▶ _EXERCISE AIM_: All of the records below should be output exactly.
---*---
-- ==== Sys2Proof/Machine/Scrub.lean ====
section
/-! DEFINITION. The scrubber and upsets of stored bits (R141, R148, R149). -/

namespace Sys2Proof.Machine

open Sys2Proof

/-- The end of a scrubber visit: a pending write-back is written and becomes none (R149). -/
def RuleMemory.endVisit (m : RuleMemory) : RuleMemory :=
  match m.writeBack with
  | some w => { m with entries := m.entries.set w.rule w.entry, writeBack := none }
  | none => m

/-- ENABLED, DISABLED and SPENT rules are visited by the scrubber (R148). -/
def RuleState.scrubbed (r : RuleState) : Bool :=
  match r with
  | .enabled => true
  | .disabled => true
  | .spent => true
  | .empty => false
  | .quarantined => false

/-- The visit of a slot, if the rule at the scrub index is to be visited (R148, R149). -/
def State.scrubVisit (s : State) : State :=
  if (s.rule s.memory.scrubIndex).scrubbed then (checkedRead .scrub s.memory.scrubIndex s).1 else s

/-- The scrub index advances, from 255 to 0 (R148). -/
def RuleMemory.advance (m : RuleMemory) : RuleMemory := { m with scrubIndex := m.scrubIndex + 1 }

/-- A slot of the scrubber: a visit still open has ended long before (log 17); with scrub on, a visit or none, and the
index advances (R148). -/
def State.scrubSlot (s : State) : State :=
  let s1 := s.withMemory s.memory.endVisit
  if s1.engine.scrub then s1.scrubVisit.withMemory s1.scrubVisit.memory.advance else s1

/-- SCRUB_SLOT (R148). -/
def execScrubSlot (s : State) : Host.Outcome State Fault Refusal :=
  .next (if s.alive then s.scrubSlot else s)

/-- SCRUB_WRITE_BACK (R149). -/
def execScrubWriteBack (s : State) : Host.Outcome State Fault Refusal :=
  .next (if s.alive then s.withMemory s.memory.endVisit else s)

/-- BIT_UPSET: one stored bit is inverted, at any time, unnoticed (R141; log 19). -/
def execBitUpset (entry : Fin 256) (position : Fin 233) (s : State) : Host.Outcome State Fault Refusal :=
  .next (s.withMemory { s.memory with
    entries := s.memory.entries.set entry (flipBit s.memory.entries[entry] position) })

end Sys2Proof.Machine
end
---*---
▶ _RESPONSE TO THIS EXERCISE_:
-- ==== Sys2Proof/Machine/Scrub.lean ====
section
/-! DEFINITION. The scrubber and upsets of stored bits (R141, R148, R149). -/

namespace Sys2Proof.Machine

open Sys2Proof

/-- The end of a scrubber visit: a pending write-back is written and becomes none (R149). -/
def RuleMemory.endVisit (m : RuleMemory) : RuleMemory :=
  match m.writeBack with
  | some w => { m with entries := m.entries.set w.rule w.entry, writeBack := none }
  | none => m

/-- ENABLED, DISABLED and SPENT rules are visited by the scrubber (R148). -/
def RuleState.scrubbed (r : RuleState) : Bool :=
  match r with
  | .enabled => true
  | .disabled => true
  | .spent => true
  | .empty => false
  | .quarantined => false

/-- The visit of a slot, if the rule at the scrub index is to be visited (R148, R149). -/
def State.scrubVisit (s : State) : State :=
  if (s.rule s.memory.scrubIndex).scrubbed then (checkedRead .scrub s.memory.scrubIndex s).1 else s

/-- The scrub index advances, from 255 to 0 (R148). -/
def RuleMemory.advance (m : RuleMemory) : RuleMemory := { m with scrubIndex := m.scrubIndex + 1 }

/-- A slot of the scrubber: a visit still open has ended long before (log 17); with scrub on, a visit or none, and the
index advances (R148). -/
def State.scrubSlot (s : State) : State :=
  let s1 := s.withMemory s.memory.endVisit
  if s1.engine.scrub then s1.scrubVisit.withMemory s1.scrubVisit.memory.advance else s1

/-- SCRUB_SLOT (R148). -/
def execScrubSlot (s : State) : Host.Outcome State Fault Refusal :=
  .next (if s.alive then s.scrubSlot else s)

/-- SCRUB_WRITE_BACK (R149). -/
def execScrubWriteBack (s : State) : Host.Outcome State Fault Refusal :=
  .next (if s.alive then s.withMemory s.memory.endVisit else s)

/-- BIT_UPSET: one stored bit is inverted, at any time, unnoticed (R141; log 19). -/
def execBitUpset (entry : Fin 256) (position : Fin 233) (s : State) : Host.Outcome State Fault Refusal :=
  .next (s.withMemory { s.memory with
    entries := s.memory.entries.set entry (flipBit s.memory.entries[entry] position) })

end Sys2Proof.Machine
end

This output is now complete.